I always loved this statue of Joe Rolette (sometimes spelled Roulette). As an employee of the American Fur Company in the 1840s, he helped mark out the Pembina Trail, on which ox carts transported furs and other goods between Canada and St. Paul, MN. From 1853-1857, while the Pembina area was part of the Minnesota Territory (it later became part of North Dakota), Rolette represented the district in the territorial legislature. Apparently he was a happy man; his nickname was Jolly Joe. He died in 1871.


Pembina Trail Memorial, Crookston, Polk County, Minnesota

Joseph Roulette, explorer, adventurer, pioneer, American Fur Company,

Joseph Roulette, fur trader, pioneer, legislator

The Hawken Type Plains Rifle Roulette carries is being restored.

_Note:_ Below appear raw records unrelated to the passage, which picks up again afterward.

-- ==== Sys2Proof/Machine/HallOps.lean ====
section
/-! DEFINITION. The Hall's shared operations: control messages (R202, R211), link states and failover (R197,
R206-R210), the master's routes and tree (R204), the Hall Commit (R213-R216), lock arbitration (R217, R218). -/

namespace Sys2Proof.Machine

/-! ### Control messages -/

/-- The port of the tree path toward member `m`. -/
def Dev.treePort (s : Dev) (m : Nat) : Option Nat :=
  let e := s.ac .tree m
  if e.getLsbD 9 then some (getBits e 0 9) else none

/-- Port `p` is a twin port (R226). -/
def Dev.isTwinPort (s : Dev) (p : Nat) : Bool :=
  s.b F.TWIN_CTL_EN &&
    (List.range (min (s.f F.TWIN_ROUTE_COUNT) 4)).any (fun k => getBits (s.reg .twinRoute) (3 + 9 * k) 9 == p)

/-- The Hall's own fabric ports that carry control messages: JOIN or ACTIVE. -/
def Dev.ctlPorts (s : Dev) : List Nat :=
  s.fabricPorts.filter (fun p => !s.isTwinPort p && (s.nstate p == 4 || s.nstate p == 5))

/-- The tree ports of this member; before any tree is known, every port that carries control messages (log 19). -/
def Dev.treePorts (s : Dev) : List Nat :=
  let l := ((List.range 16).filterMap s.treePort).dedup
  if l.isEmpty then s.ctlPorts else l

/-- The port toward member `m` for a tree message: the tree's, else a port whose peer it is, else the first (log 19). -/
def Dev.portToward (s : Dev) (m : Nat) : Option Nat :=
  match s.treePort m with
  | some p => some p
  | none =>
    match s.ctlPorts.find? (fun p => s.f F.NERUP_STATUS_PEER_MEMBER p == m) with
    | some p => some p
    | none => s.ctlPorts.head?

/-- The standby gets a copy of a message of this type to `dst` (R195): tables pushed and phase messages. -/
def Dev.copied (s : Dev) (dst mtype : Nat) : Bool :=
  let b := s.f F.HALL_CTL_STANDBY_ID
  [0x20, 0x21, 0x23, 0x25, 0x27, 0x29].contains mtype && b != s.f F.HALL_CTL_MASTER_ID && b != s.me && b != dst
    && (s.f F.HALL_STATUS_MEMBERS).testBit b

/-- A message sent along the tree to its addressee, and its copy to the standby where it has one. A Hall block in its safe state
sends no phase message (R338). -/
def Dev.sendTree (s : Dev) (dst mtype epoch tag : Nat) (payload : List Byte) : Dev :=
  let m := s.msg mtype dst false epoch tag payload
  if s.safe (74 + s.ic) && [0x21, 0x23, 0x25, 0x27, 0x29].contains mtype then s else
  let s1 := if dst = s.me then s else match s.portToward dst with
    | some p => s.sendCtl p m
    | none => s
  if s.copied dst mtype then
    match s.portToward (s.f F.HALL_CTL_STANDBY_ID) with
    | some p => s1.emit (.standbyCopy p m)
    | none => s1
  else s1

/-- STAGE for member `dst` (R211, R213): broadcast, and since it carries that member's CRC, with DST_MEMBER naming it (DEDUCED, log 126). -/
def Dev.sendStage (s : Dev) (dst epoch tag : Nat) (payload : List Byte) : Dev :=
  let m := s.msg 0x21 dst true epoch tag payload
  if s.safe (74 + s.ic) then s
  else
    let s1 := s.treePorts.foldl (fun s p => s.sendCtl p m) s
    if s.copied dst 0x21 then
      match s.portToward (s.f F.HALL_CTL_STANDBY_ID) with
      | some p => s1.emit (.standbyCopy p m)
      | none => s1
    else s1

/-- A message broadcast on the tree. -/
def Dev.sendBcast (s : Dev) (mtype epoch tag : Nat) (payload : List Byte) : Dev :=
  s.treePorts.foldl (fun s p => s.sendCtl p (s.msg mtype 0 true epoch tag payload)) s

/-- A HALL record posted (R411). -/
def Dev.postHall (s : Dev) (code member epoch : Nat) : Dev :=
  s.post 0x07 2 [BitVec.ofNat 32 (code + 16 * member), BitVec.ofNat 32 epoch]

/-- Members in the Hall, as bits. -/
def Dev.members (s : Dev) : List Nat := (List.range 16).filter (fun m => (s.f F.HALL_STATUS_MEMBERS).testBit m)

/-- A member's bit in MEMBERS set or cleared. -/
def Dev.setMember (s : Dev) (m : Nat) (on : Bool) : Dev :=
  let x := s.f F.HALL_STATUS_MEMBERS
  if x.testBit m = on then s
  else (s.setF F.HALL_STATUS_MEMBERS (if on then x + 2 ^ m else x - 2 ^ m)).postHall (if on then 4 else 3) m s.epoch

/-- A Hall of one reads as its own master (R192). -/
def Dev.isMaster (s : Dev) : Bool := if s.b F.HALL_CTL_EN then s.b F.HALL_STATUS_IS_MASTER else true

/-- The device is CURRENT (R192, R215). -/
def Dev.current (s : Dev) : Bool := if s.b F.HALL_CTL_EN then s.b F.HALL_STATUS_CURRENT else true

/-! ### Link states (R197, R210) -/

/-- LINK_STATE recorded at the master: member, port, state, peer (R210). -/
def Dev.noteLink (s : Dev) (m p st peer peerPort : Nat) : Dev :=
  { s with hall := { s.hall with links := s.hall.links.put (0, 0, 0) (512 * m + p) (st, peer, peerPort) } }

/-- STATE of a fabric port changes, and the master is told (R210); a twin port tells no one (R226). In JOIN the control queue may go. -/
def Dev.toState (s : Dev) (p st : Nat) : Dev :=
  let s0 := s.setF F.NERUP_STATUS_STATE st p
  let s1 := if st = 4 then s0.ctlRun p else s0
  if s1.isTwinPort p then s1
  else
    let peer := s1.f F.NERUP_STATUS_PEER_MEMBER p
    let pp := s1.f F.NERUP_STATUS_PEER_PORT p
    let s2 := s1.noteLink s1.me p st peer pp
    if s2.isMaster then s2
    else s2.sendTree (s2.f F.HALL_STATUS_MASTER_NOW) 0x13 s2.epoch 0
      (leBytes p 2 ++ leBytes st 1 ++ leBytes peer 1 ++ leBytes pp 2)

/-- HELLO sent: PORT, RESET, CURRENT, version 1 (R198, R211). -/
def Dev.sendHello (s : Dev) (p : Nat) : Dev :=
  let s1 := s.sendLocal p 0x01 (leBytes p 2 ++ leBytes (b2n s.hall.fresh + 2 * b2n s.current) 1 ++ leBytes 1 1)
  s1.setNerup p { s1.nerupOf p with sentCur := s.current }

/-- A port in JOIN becomes ACTIVE when the last HELLO of each side carried CURRENT (R197). It is selectable again at once for the
buckets that hold nothing in flight (R210). -/
def Dev.tryActive (s : Dev) (p : Nat) : Dev :=
  let x := s.nerupOf p
  if s.nstate p = 4 ∧ x.sentCur = true ∧ x.gotCur = true then
    let busy := if x.failed then s.regs.filterMap (fun e =>
      if e.1.kind = .bucket ∧ getBits e.2 16 21 ≠ 0 then some e.1.i else none) else []
    (s.setNerup p { x with failed := false, hold := busy }).toState p 5
  else s

/-- CURRENT changes: every link says so (R198). -/
def Dev.setCurrent (s : Dev) (on : Bool) : Dev :=
  if s.b F.HALL_STATUS_CURRENT = on then s
  else
    let s1 := s.setB F.HALL_STATUS_CURRENT on
    let ps := s1.fabricPorts.filter (fun p => decide (2 ≤ s1.nstate p ∧ s1.nstate p ≤ 5))
    ps.foldl (fun s p => (s.sendHello p).tryActive p) { s1 with hall := { s1.hall with fresh := s1.hall.fresh && !on } }

/-! ### Failover (R207-R209) -/

/-- Where a FAILOVER message to the peer of port `p` travels (R208, R227). -/
def Dev.failPath (s : Dev) (p peer : Nat) : Option Nat :=
  if s.isTwinPort p then
    ((List.range (min (s.f F.TWIN_ROUTE_COUNT) 4)).map (fun k => getBits (s.reg .twinRoute) (3 + 9 * k) 9)).find? (fun q =>
      q != p && s.nstate q == 5)
  else
    let w (j : Nat) : Word := s.ac .route peer j
    ((List.range (min (getBits (w 0) 0 5) 16)).map (fun i => getBits (w ((2 + 2 * i) / 8)) ((2 + 2 * i) % 8 * 8) 9)).find?
      (fun q => decide (s.nstate q < 6) && q != p)

/-! ### Messages received (R202, R211, R212) -/

/-- A control message moved on (R27, R202, R211): a broadcast on every tree port but its own, a FAILOVER message on the Hall
route, any other along the tree. It stays in its receive buffer while a queue that it goes to is full (R212). -/
def Dev.relay (s : Dev) (p : Nat) (m : CtlMsg) : Dev :=
  let m1 := { m with hops := Fin.ofNat 16 (m.hops.val + 1) }
  let freed (t : Dev) : Dev := if t.nerup.any (fun e => e.2.ctlWait.contains (m1, some p)) then t else t.ctlFreed p
  if m.bcast then freed ((s.treePorts.erase p).foldl (fun s q => s.sendCtl q m1 (some p)) s)
  else
    let route := if m.mtype.toNat ≤ 4 then s.failPath 512 m.dst else s.portToward m.dst
    match route with
    | some q => freed (s.sendCtl q m1 (some p))
    | none => (s.ctlFreed p).inc .hallMsgDrop

/-- A control message that is discarded and counted (R202, R211). -/
def Dev.dropMsg (s : Dev) (p : Nat) : Dev := (s.ctlFreed p).inc .hallMsgDrop

/-- A received message in its receive buffer (R206): one that has crossed 15 links, or of another Hall, is discarded and counted (R202, R211);
`ok` says which HALL_ID its port takes. -/
def Dev.hearMsg (s : Dev) (m : MsgHdr) (ok : Dev → Bool) (k : Dev → Dev) : Dev :=
  s.ctlFlit m.port m.seq.toNat m.good (fun t => if m.hops.val = 15 ∨ ok t = false then t.dropMsg m.port else k t)

/-- The message is of this member's Hall, and did not come on a twin port (R211, R226). -/
def Dev.ofHall (s : Dev) (m : MsgHdr) : Bool :=
  s.b F.HALL_CTL_EN && m.hallId.toNat == s.f F.HALL_CTL_HALL_ID && !s.isTwinPort m.port.val

/-- A received message that concerns this member alone. -/
def Dev.onMsg (s : Dev) (m : MsgHdr) (k : Dev → Dev) : Dev := s.hearMsg m (fun t => t.ofHall m) (fun t => k (t.ctlFreed m.port))

/-- A received broadcast (R211): it is relayed on every tree port but its own, and its receive buffer is free once each copy has room (R212). -/
def Dev.onBcast (s : Dev) (m : MsgHdr) (mtype dst : Nat) (payload : List Byte) (k : Dev → Dev) : Dev :=
  s.hearMsg m (fun t => t.ofHall m) (fun t => k (t.relay m.port
    { t.msg mtype dst true m.epoch.toNat m.tag.toNat payload with src := m.src, hops := m.hops }))

/-- A message that a twin port accepts too (R226), with the HALL_ID of its own kind of port. -/
def Dev.onFailMsg (s : Dev) (m : MsgHdr) (k : Dev → Dev) : Dev :=
  s.hearMsg m (fun t => t.b F.HALL_CTL_EN
    && m.hallId.toNat == (if t.isTwinPort m.port then t.f F.TWIN_CTL_TWIN_HALL_ID else t.f F.HALL_CTL_HALL_ID)) (fun t => k (t.ctlFreed m.port))

/-- The link of fabric port `p` fails (R207, R208): a substitution on it ends (R68), and a TLP from it that an egress holds open is completed
(R163). -/
def Dev.linkFail (s0 : Dev) (p : Nat) : Dev :=
  if 2 ≤ s0.nstate p ∧ s0.nstate p ≤ 5 then
    let s := s0.closeOpened p
    let x := s.nerupOf p
    let peer := s.f F.NERUP_STATUS_PEER_MEMBER p
    let s1 := (s.setB F.NERUP_STATUS_LINK_FAIL true p).setF F.PORT_STATUS_GEN ((s.f F.PORT_STATUS_GEN p + 1) % 65536) p
    let s2 := (((s1.setB F.PORT_STATUS_DL_ACTIVE false p).spareEndOf p).dropCredits p).setNerup p
      { x with part := none, among := [], frozen := some ((x.rx + 1023) % 1024), count := 0, query := true, unseen := [] }
    let s3 := (s2.setLink p { s2.link p with cr := [], inf := [] }).toState p 6
    match s3.failPath p peer with
    | some q => s3.sendCtl q (s3.msg 0x03 peer false s3.epoch 0 (leBytes (s3.f F.NERUP_STATUS_PEER_PORT p) 2 ++ leBytes p 2))
    | none => s3
  else s0

/-- The alternate link of a TLP bound to port `p` (R208, R227): the first ACTIVE port after the k-th, the k-th itself last; no copy goes to a
twin port whose TWIN_PART differs (R229). -/
def Dev.alternate (s : Dev) (st : Stored) (p : Nat) : Option Nat :=
  let b := st.d.bucket
  let twin := s.isTwinPort p
  let n := if twin then min (s.f F.TWIN_ROUTE_COUNT) 4 else s.routeCount b st.d.dstMember
  let port (i : Nat) : Nat := if twin then getBits (s.reg .twinRoute) (3 + 9 * i) 9 else s.routePort b st.d.dstMember i
  let k := s.f F.BUCKET_EFF_PATH b
  ((List.range n).map (fun j => port ((k + j + 1) % n))).find? (fun q => s.nstate q == 5 && !(twin && st.twin.isSome && s.twinDiffers q))

/-- A TLP taken to egress port `q`: it keeps its cells, but for a port in the other half, into whose Floor it crosses (R13, R16); a TLP that holds
none is stored again. -/
def Dev.rehome (s : Dev) (st : Stored) (q : Nat) : Dev × Stored :=
  let d := { st.d with egress := q, half := egHalf s.ic q, gen := s.f F.PORT_STATUS_GEN q }
  if st.cells.isEmpty then s.take { st with d := d, pool := 6, creditKind := 2 }
  else if d.half = st.d.half then (s, { st with d := d })
  else (((s.leaveStale st).chargePool st st.cells.length false).giveBack st.cells).take { st with d := d, cells := [] }

/-- A TLP moved to its alternate link, at the tail of the same TCQ (R208), or purged where it has none. -/
def Dev.moveOne (s : Dev) (p : Nat) (st : Stored) : Dev :=
  match s.alternate st p with
  | none => s.discard st .ur
  | some q =>
    let (s1, st1) := s.rehome st q
    (s1.link1 st1).inc .nerupMoved 1 p

/-- The TLPs of a port's queues: the escape queue, then TCQ 0 to 7 (R208), and what its read engine holds at the arbiter. -/
def Dev.queuedOf (s : Dev) (p : Nat) : List Stored :=
  let (h, o) := s.outputOf p
  let mine := ((s.arb h o).reqs.filter (fun r => r.forEgress p)).filter (fun r => decide (r.idx < 16))
  mine.map XbReq.st ++ s.queue p 8 ++ (List.range 8).flatMap (fun q => s.queue p q)

/-- A port's queues emptied; a TLP that it holds open is incomplete, and purged (R163). -/
def Dev.clearQueues (s : Dev) (p : Nat) : Dev :=
  let (h, o) := s.outputOf p
  let a := s.arb h o
  let s1 := (List.range 9).foldl (fun s q => s.setQueue p q []) s
  let s2 := (s1.setArb h o { a with reqs := a.reqs.filter (fun r => !r.forEgress p) }).schedPurge p
  (s2.setLink p { s2.link p with opened := none }).discardAll (s.link p).opened.toList .ur

/-- The move of R208 is complete: the port is FAILED. It trains anew where its LTSSM has passed through Detect meanwhile, and is DOWN where a
HELLO of another Hall has disabled it (R197, R198). -/
def Dev.moveDone (s : Dev) (p : Nat) (l : List Stored) : Dev :=
  let s1 := s.setLink p { s.link p with replay := [], replayNum := 0 }
  let s2 := l.foldl (fun s st => s.moveOne p st) s1
  let s3 := (s2.setNerup p { s2.nerupOf p with query := false, failed := true, hold := [], ctlReplay := [] }).toState p 7
  if !s3.isFabric p then s3
  else if s3.f F.PORT_STATUS_LTSSM p = 0 then s3.toState p 1
  else if s3.f F.PORT_STATUS_LTSSM p = 8 then s3.toState p 0
  else s3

From the Crookston Daily Times:

For nearly 50 years, the lofty Pembina Trail Memorial gracing the lawn of the Red River Valley Shows has caught the eye passers-through and local residents traveling along U.S. Highway 2 West/Highway 75 North in Crookston. The three-piece monument made of fiberglass, concrete and steel pays homage to pioneer Joe Roulette, along the Red River ox cart and Pembina Trail, which he was credited with originating in 1843. The trail, running from Pembina at the Canadian border to St. Paul, unified the valley and opened it up to commercial use prior to construction of the Great Northern Railway. The monument stands a few miles east of the trail, remnants of which remain today.

The monument has fallen into disrepair and a group called Save the Pembina Trail Memorial Association was formed to get the wheels moving on refurbishing it. While the statue of Rolette, the ox and the base can be rejuvenated with a few touch-ups, the ox cart replica, which is larger than an authentic ox cart, needs to be replaced, said committee member Bonnie Christians. A descendant of Roulette (on his wife’s side), Ed Jerome, constructs ox carts.

The Ox Cart move goods up and down the Pemina Trail

The ox cart move goods up and down the Pemina Trail. The carts were smaller than the statue.